Серёгу нашли на третий день в той же Угольной окладне. Несколько милиционеров обложили его как волка, сквозь могучий бурьян пробирались, пригнув головы. Егоров поднялся на взгорок, бросил наган в сторону, хрипло пробасил:
– Не стреляйте, ребята! Я сам сдаюсь.
Впрочем, ничего этого не видел Лёнька. Его, избитого и связанного, ещё в первое утро увезли в Хворостинку.
Вместо эпилога
В середине октября в Хворостинке должен был состояться суд над Егоровым и Лёнькой. Андрей, тяжело переживший всю эту трагедию, не хотел ехать на суд, но Ольга кинулась в плач: да разве так можно? Ну, совершил Лёнька проступок по молодости, но ведь не он убивал человека! Рвался её высокий голос, слёзы текли по щекам, горячие, светлые, и Андрею стало жалко жену до боли.

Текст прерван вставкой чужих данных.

-- ==== Sys2Proof/Machine/Step.lean ====
section
/-! DEFINITION. One step: the block takes the host's next operation and runs it whole (20_memory.md R38, R40). -/

namespace Sys2Proof.Machine

open Sys2Proof

/-- One step of the block. With no operation issued it does nothing (42_host_operations.md R100: "the block does
nothing between operations"). -/
def step (s : State) : Host.Outcome State Fault Refusal :=
  match s.hostOps with
  | [] => .next s
  | op :: rest => exec op.instr (beginOp s rest)

/-- The state with the instruction of a table word placed where the step fetches its next instruction. A number
that is no word of the encoding leaves the state as it is. -/
def State.withFetchWord (s : State) (nbits w : Nat) : State :=
  match tableWord nbits w with
  | .ok word => placeWord s word
  | .error _ => s

end Sys2Proof.Machine
end

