-- ==== Sys2Proof/Laws/Exec.lean ====
section
/-! SUPPORT. What the decoder step and the reads can do: the lemmas later proofs cite instead of unfolding the
meanings. -/

namespace Sys2Proof.Machine

open Sys2Proof

@[simp] theorem zext8_toNat (q : Nybble) : (zext8 q).toNat = q.toNat := by
  have := q.isLt
  simp only [zext8, BitVec.toNat_setWidth]
  omega

theorem lowHalf_toNat {v : Byte} (h : v.toNat < 16) : (lowHalf v).toNat = v.toNat := by
  simp only [lowHalf, BitVec.toNat_setWidth]
  omega

theorem zext8_lowHalf {v : Byte} (h : v.toNat < 16) : zext8 (lowHalf v) = v :=
  BitVec.eq_of_toNat_eq (by rw [zext8_toNat, lowHalf_toNat h])

/-! ### Which symbol the decoder step chooses -/

theorem decodeNybble_invalid {s : State} {v : Byte} (h : 16 ≤ v.toNat) :
    decodeNybble v s = execInvalid s.runPending v s := if_pos h

theorem decodeNybble_run15 {s : State} {v : Byte} (hp : s.runPending = true) (h : v.toNat = 15) :
    decodeNybble v s = execRun15 s := by
  rw [decodeNybble, if_neg (by rw [h]; decide), if_pos hp, if_pos h]

theorem decodeNybble_run {s : State} {v : Byte} (hp : s.runPending = true) (h : v.toNat ≤ 14) :
    decodeNybble v s = execRun (lowHalf v) s := by
  rw [decodeNybble, if_neg (by simp only [nybLimit]; omega), if_pos hp, if_neg (by omega)]

theorem decodeNybble_esc {s : State} {v : Byte} (hp : s.runPending = false) (h : v.toNat = 15) :
    decodeNybble v s = execEsc s := by
  rw [decodeNybble, if_neg (by rw [h]; decide), if_neg (by simp [hp]), if_pos h]

theorem decodeNybble_lit {s : State} {v : Byte} (hp : s.runPending = false) (h : v.toNat ≤ 14) :
    decodeNybble v s = execLit (lowHalf v) s := by
  rw [decodeNybble, if_neg (by simp only [nybLimit]; omega), if_neg (by simp [hp]), if_neg (by omega)]

/-- Every operand meets exactly one row of the decode table (30_encoding.md R54). -/
theorem operand_cases (p : Bool) (v : Byte) :
    16 ≤ v.toNat ∨ (p = true ∧ v.toNat = 15) ∨ (p = true ∧ v.toNat ≤ 14) ∨ (p = false ∧ v.toNat = 15) ∨
      (p = false ∧ v.toNat ≤ 14) := by
  cases p <;> simp <;> omega

/-! ### The decoder step as a whole -/

/-- The decoder step on an operand it admits completes, and leaves what the operand's row says. -/
theorem decodeNybble_outcome {s : State} (hs : s.Decoding) (hc : s.cursor.toNat ≤ 180) (v : Byte) :
    ∃ t, decodeNybble v s = .next t ∧ DecodeOutcome v s t := by
  unfold DecodeOutcome
  obtain h | ⟨hp, h⟩ | ⟨hp, h⟩ | ⟨hp, h⟩ | ⟨hp, h⟩ := operand_cases s.runPending v
  · rw [decodeNybble_invalid h, execInvalid, admitSymbol_decoding hs (decide_eq_true h)]
    exact ⟨_, rfl, by rw [if_pos h]; rfl⟩
  · rw [decodeNybble_run15 hp h, execRun15, admitSymbol_decoding hs hp]
    refine ⟨_, rfl, ?_⟩
    rw [if_neg (by omega), if_neg (by simp [hp]), if_pos h]
    exact escapeInRun_outcome _ s
  · have hv : (lowHalf v).toNat = v.toNat := lowHalf_toNat (by omega)
    rw [decodeNybble_run hp h, execRun, admitSymbol_decoding hs (by simp [hp, hv, codeMax, h])]
    refine ⟨_, rfl, ?_⟩
    rw [if_neg (by omega), if_neg (by simp [hp]), if_neg (by omega), runLength, hv]
    exact runOfZeros_outcome _ s
  · rw [decodeNybble_esc hp h, execEsc, admitSymbol_decoding hs (by simp [hp])]
    exact ⟨_, rfl, by rw [if_neg (by omega), if_pos hp, if_pos h]; rfl⟩
  · have hv : (lowHalf v).toNat = v.toNat := lowHalf_toNat (by omega)
    rw [decodeNybble_lit hp h, execLit, admitSymbol_decoding hs (by simp [hp, hv, codeMax, h]),
      if_pos (by simp only [nLin]; omega), zext8_lowHalf (by omega)]
    refine ⟨_, rfl, ?_⟩
    rw [if_neg (by omega), if_pos hp, if_neg (by omega)]
    exact literalWrite_outcome (by simp only [nLin]; omega) hp v

/-- The decoder step on an operand it admits is never a refusal. -/
theorem decodeNybble_ne_refused {s : State} (hs : s.Decoding) (v : Byte) (r : Refusal) :
    decodeNybble v s ≠ .refused r := by
  obtain h | ⟨hp, h⟩ | ⟨hp, h⟩ | ⟨hp, h⟩ | ⟨hp, h⟩ := operand_cases s.runPending v
  · rw [decodeNybble_invalid h, execInvalid, admitSymbol_decoding hs (decide_eq_true h)]
    simp
  · rw [decodeNybble_run15 hp h, execRun15, admitSymbol_decoding hs hp]
    simp
  · have hv : (lowHalf v).toNat = v.toNat := lowHalf_toNat (by omega)
    rw [decodeNybble_run hp h, execRun, admitSymbol_decoding hs (by simp [hp, hv, codeMax, h])]
    simp
  · rw [decodeNybble_esc hp h, execEsc, admitSymbol_decoding hs (by simp [hp])]
    simp
  · have hv : (lowHalf v).toNat = v.toNat := lowHalf_toNat (by omega)
    rw [decodeNybble_lit hp h, execLit, admitSymbol_decoding hs (by simp [hp, hv, codeMax, h])]
    split <;> simp

/-! ### What a next state of NYB can be -/

/-- A write of `n` cells of value `b` that operand `v` may ask for: codes in range, inside the buffer, one cell for a
literal, a run only where one is pending. -/
structure WriteFits (n : Nat) (b v : Byte) (s : State) : Prop where
  /-- At least one cell. -/
  pos : 1 ≤ n
  /-- A raw pixel code. -/
  code : b.toNat ≤ 14
  /-- One literal cell, or a pending run. -/
  mode : (s.runPending = false ∧ n = 1 ∧ v.toNat ≤ 14) ∨ s.runPending = true
  /-- Inside the buffer. -/
  fits : s.cursor.toNat + n ≤ 181

/-- The three things an admitted operand can do: only the status becomes ERROR, a run is armed, or cells are
written. -/
def NybbleEffect (v : Byte) (s t : State) : Prop :=
  t = { s with status := .error } ∨
  (v.toNat = 15 ∧ s.runPending = false ∧ t = { s with runPending := true, status := .inProgress }) ∨
  ∃ n b, WriteFits n b v s ∧ CellsWritten n b s t

theorem RunOutcome.effect {n : Nat} {v : Byte} {s t : State} (hn : 1 ≤ n) (hp : s.runPending = true)
    (h : RunOutcome n s t) : NybbleEffect v s t := by
  unfold RunOutcome at h
  split at h
  · exact .inl h
  · exact .inr (.inr ⟨n, 0, ⟨hn, by decide, .inr hp, by omega⟩, h⟩)

theorem EscapeInRunOutcome.effect {p : EscInRun} {v : Byte} {s t : State} (hp : s.runPending = true)
    (h : EscapeInRunOutcome p s t) : NybbleEffect v s t := by
  cases p with
  | run18 => exact RunOutcome.effect (by decide) hp h
  | error => exact .inl h

/-- If the decoder step answers a next state from a status that decodes, it did one of the three things. -/
theorem decodeNybble_eq_next {s t : State} {v : Byte} (hs : s.Decoding) (e : decodeNybble v s = .next t) :
    NybbleEffect v s t := by
  obtain h | ⟨hp, h⟩ | ⟨hp, h⟩ | ⟨hp, h⟩ | ⟨hp, h⟩ := operand_cases s.runPending v
  · rw [decodeNybble_invalid h, execInvalid, admitSymbol_decoding hs (decide_eq_true h)] at e
    cases e
    exact .inl rfl
  · rw [decodeNybble_run15 hp h, execRun15, admitSymbol_decoding hs hp] at e
    cases e
    exact (escapeInRun_outcome _ s).effect hp
  · have hv : (lowHalf v).toNat = v.toNat := lowHalf_toNat (by omega)
    rw [decodeNybble_run hp h, execRun, admitSymbol_decoding hs (by simp [hp, hv, codeMax, h])] at e
    cases e
    exact (runOfZeros_outcome _ s).effect (by simp only [runLength, runBias]; omega) hp
  · rw [decodeNybble_esc hp h, execEsc, admitSymbol_decoding hs (by simp [hp])] at e
    cases e
    exact .inr (.inl ⟨h, hp, rfl⟩)
  · have hv : (lowHalf v).toNat = v.toNat := lowHalf_toNat (by omega)
    rw [decodeNybble_lit hp h, execLit, admitSymbol_decoding hs (by simp [hp, hv, codeMax, h]),
      zext8_lowHalf (by omega)] at e
    split at e
    · next hc =>
      cases e
      exact .inr (.inr ⟨1, v, ⟨by decide, h, .inl ⟨hp, rfl, h⟩, by simp only [nLin] at hc; omega⟩,
        literalWrite_outcome hc hp v⟩)
    · cases e

/-- If NYB answers a next state, the nybble was discarded in a terminal status or had its effect. -/
theorem execNyb_eq_next {s t : State} {v : Byte} (e : execNyb v s = .next t) :
    (s.status.terminal = true ∧ t = s) ∨ (s.Decoding ∧ NybbleEffect v s t) := by
  unfold execNyb at e
  split at e
  · next ht => cases e; exact .inl ⟨ht, rfl⟩
  · next ht =>
    have hs := Status.terminal_eq_false.1 (Bool.eq_false_iff.2 ht)
    exact .inr ⟨hs, decodeNybble_eq_next hs e⟩

/-- If BYTE answers a next state, both halves did, in order. -/
theorem execByte_eq_next {s t : State} {b : Byte} (e : execByte b s = .next t) :
    ∃ m, execNyb (zext8 (lowNybble b)) s = .next m ∧ execNyb (zext8 (highNybble b)) m = .next t :=
  andThen_eq_next.1 e

/-! ### What a next state of a read can be -/

/-- RDPIX always answers a next state, which differs at most in the output and the draw count. -/
theorem execRdpix_next (g : Byte) (s : State) : ∃ d n, execRdpix g s = .next { s with dout := d, draws := n } := by
  unfold execRdpix
  split
  · split <;> exact ⟨_, _, rfl⟩
  · exact ⟨_, _, rfl⟩

/-- RDLIN always answers a next state, which differs at most in the output and the draw count. -/
theorem execRdlin_next (i : Byte) (s : State) : ∃ d n, execRdlin i s = .next { s with dout := d, draws := n } := by
  unfold execRdlin
  split <;> exact ⟨_, _, rfl⟩

/-! ### The canonical form of the linear buffer -/

theorem linearWf_runOfZeros {n : Nat} {s : State} (h : linearWf s.linearBuffer) :
    linearWf (runOfZeros n s).linearBuffer := by
  unfold runOfZeros
  split
  · exact h
  · rw [completionCheck_linearBuffer]
    exact linearWf_writeZeros h (by omega)

/-- Every next state of NYB keeps the canonical form of the linear buffer. -/
theorem execNyb_linearWf {s t : State} {v : Byte} (h : linearWf s.linearBuffer) (e : execNyb v s = .next t) :
    linearWf t.linearBuffer := by
  unfold execNyb at e
  split at e
  · cases e; exact h
  · obtain hv | ⟨hp, hv⟩ | ⟨hp, hv⟩ | ⟨hp, hv⟩ | ⟨hp, hv⟩ := operand_cases s.runPending v
    · rw [decodeNybble_invalid hv] at e
      obtain ⟨_, rfl⟩ | ⟨_, _, e⟩ := admitSymbol_eq_next e
      · exact h
      · cases e; exact h
    · rw [decodeNybble_run15 hp hv] at e
      obtain ⟨_, rfl⟩ | ⟨_, _, e⟩ := admitSymbol_eq_next e
      · exact h
      · cases e
        unfold escapeInRun
        split
        · exact linearWf_runOfZeros h
        · exact h
    · rw [decodeNybble_run hp hv] at e
      obtain ⟨_, rfl⟩ | ⟨_, _, e⟩ := admitSymbol_eq_next e
      · exact h
      · cases e; exact linearWf_runOfZeros h
    · rw [decodeNybble_esc hp hv] at e
      obtain ⟨_, rfl⟩ | ⟨_, _, e⟩ := admitSymbol_eq_next e
      · exact h
      · cases e; exact h
    · rw [decodeNybble_lit hp hv] at e
      obtain ⟨_, rfl⟩ | ⟨_, _, e⟩ := admitSymbol_eq_next e
      · exact h
      · split at e
        · next hc =>
          cases e
          rw [completionCheck_linearBuffer]
          exact linearWf_writeLinear h hc _
        · cases e

end Sys2Proof.Machine
end

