-- ==== Sys2Proof/Laws/PerInstr.lean ====
section
/-! SUPPORT. Per-instruction families about instructions as syntax. HitsItsRow: the word the encoder gives a
well-formed instruction is met by that instruction's own row of the opcode table and by no row before it. -/

namespace Sys2Proof.Laws.HitsItsRow

open Sys2Proof

/-- The first row of the instruction's table that its encoded word meets is the instruction's own row
(30_encoding.md R54, R58: match and mask, first match wins). -/
def Statement (i : Instr) : Prop := i.wf = true → (encode i).map firstRow = i.rowIndex

theorem esc : Statement .esc := by unfold Statement; decide
theorem run15 : Statement .run15 := by unfold Statement; decide
theorem lit (v : Nybble) : Statement (.lit v) := by unfold Statement; revert v; decide
theorem run (x : Nybble) : Statement (.run x) := by unfold Statement; revert x; decide
theorem invalid (pending : Bool) (v : Byte) : Statement (.invalid pending v) := by
  unfold Statement; revert pending v; decide
theorem nyb (v : Byte) : Statement (.nyb v) := by unfold Statement; revert v; decide
theorem byte (b : Byte) : Statement (.byte b) := by unfold Statement; revert b; decide
theorem rst (din : Byte) : Statement (.rst din) := by unfold Statement; revert din; decide
theorem rdpix (g : Byte) : Statement (.rdpix g) := by unfold Statement; revert g; decide
theorem rdlin (i : Byte) : Statement (.rdlin i) := by unfold Statement; revert i; decide
theorem reserved5 (din : Byte) : Statement (.reserved5 din) := by unfold Statement; revert din; decide
theorem reserved6 (din : Byte) : Statement (.reserved6 din) := by unfold Statement; revert din; decide
theorem reserved7 (din : Byte) : Statement (.reserved7 din) := by unfold Statement; revert din; decide
theorem assemble : Statement .assemble := by unfold Statement; decide

end Sys2Proof.Laws.HitsItsRow
end

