/-- Two states that differ in linear cell 4, which the literal issued next overwrites. -/
theorem witness_ImageIndependentOfUndecodedCells :
    AgreeBelowCursor (issued (at3 .inProgress false 4) (.command 0x009))
      (issued { at3 .inProgress false 4 with linearBuffer := [(4, 7)] } (.command 0x009)) ∧
    ∀ i rest, (issued (at3 .inProgress false 4) (.command 0x009)).hostOps = .command (commandWord 4 i) :: rest →
      i.toNat < (issued (at3 .inProgress false 4) (.command 0x009)).cursor.toNat ∨ 181 ≤ i.toNat := by
  refine ⟨⟨rfl, rfl, rfl, fun i hi => ?_, rfl, rfl, rfl, rfl⟩, fun i rest h => ?_⟩
  · have h4 : (4 : Nat) ≠ i := by
      have : i < 4 := hi
      omega
    show readLinear [] i = readLinear [(4, 7)] i
    simp [readLinear, lookupCell, h4]
  · have : ∀ i : Byte, (0x009 : CommandWord) ≠ commandWord 4 i := by decide
    simp only [issued, List.cons.injEq, HostOp.command.injEq] at h
    exact absurd h.1 (this i)

/-- From cursor 160: a literal, a run of 17 and a run of 3, which fill the buffer to its last cell. -/
theorem witness_LegalSpellingDecodesToItsCodes :
    [Spelling.literal 14, .zeros 17, .zeros 3] ≠ [] ∧
    (∀ w ∈ [Spelling.literal 14, .zeros 17, .zeros 3], w.legal = true) ∧ (at3 .inProgress false 160).Decoding ∧
    (at3 .inProgress false 160).runPending = false ∧
    (at3 .inProgress false 160).cursor.toNat +
      ([Spelling.literal 14, .zeros 17, .zeros 3].flatMap Spelling.codes).length ≤ 181 := by decide

theorem witness_ReferenceEncoderRoundTrip : (List.replicate 181 (14 : Nybble)).length = 181 ∧
    (∀ c ∈ List.replicate 181 (14 : Nybble), c.toNat ≤ 14) ∧ State.reset.Decoding ∧
    State.reset.runPending = false ∧ State.reset.cursor = 0 :=
  ⟨List.length_replicate, fun c hc => by rw [List.eq_of_mem_replicate hc]; decide, by decide, rfl, rfl⟩

theorem witness_EncodedStreamLengthBounds : (List.replicate 181 (0 : Nybble)).length = 181 := List.length_replicate

end Sys2Proof.Machine.Tests
end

Словно прозрение наступило в голове после этой домашней сцены: а ведь в чём-то она права, Ольга! Всё смешалось в Лёнькиной судьбе: и бесшабашная его молодая жизнь, и это проклятое ФЗО, против которого так выступал Андрей, и неизвестно как окрутивший, задурманивший его молодую голову туманом Серёга, Симка, попытавшийся на младшем Глухове выместить свою родовую неприязнь. А Бабкин? Почему он-то набросился на Лёньку с кулаками? Смертным ведь боем лупил парнишку! Может быть, из-за него, Андрея, из-за того холодного и злого разговора о сыне-докторе?
Сложна и запутана жизнь, она, как клубок с нитями, всё мешает в одну кучу – доброе и злое, смешное и драматическое, грусть и безмятежную радость. Но в этом клубке надо выбирать нужную нить: чтоб меньше было душевных ран и рубцов в сознании. Разве не права Ольга, что, оборви сейчас Андрей связь с Лёнькой и, как знать: надорвётся душа от тяжести, лопнет, как натянутая струна – и выйдет из человека в будущем затравленный зверь, матёрый волчище, который с рёвом будет бросаться на людей. И наоборот, поддержи веру, помоги больше не оступиться – и из призрачных надежд вырастет у человека вера, окрепнут крылья. Он молодой, Лёнька, у него вся жизнь впереди.
Они взяли телегу в колхозе, поехали в райцентр. Целых два дня хлопотала Ольга у плиты, приготовила курицу, насушила сухарей, в банки наложила варёной картошки, пареной тыквы – чем богаты, тем и рады. Ехали они в дождь, мелкий, нудный, и Ольга сказала, что это к хорошему исходу – самая удачная примета – уезжать в дождь из родного дома.
У Ольги за последнее время округлился живот, немного подурнело лицо, но глаза светились каким-то неистребимым светом. И вообще, Ольга сильно изменилась – стала ровнее, спокойнее (последние слёзы про Лёньку в расчёт брать не надо), будто наливалась соками жизни, как наливаются осенью яблоки в саду. В походке её появились замедленная плавность, величавость и достоинство. Впервые открывал для себя Андрей таинство женской души, готовящейся к материнству, и поразился высокому смыслу природы, на глазах удивительно преображающей женщину, наполняющей её силой и глубокой нежностью.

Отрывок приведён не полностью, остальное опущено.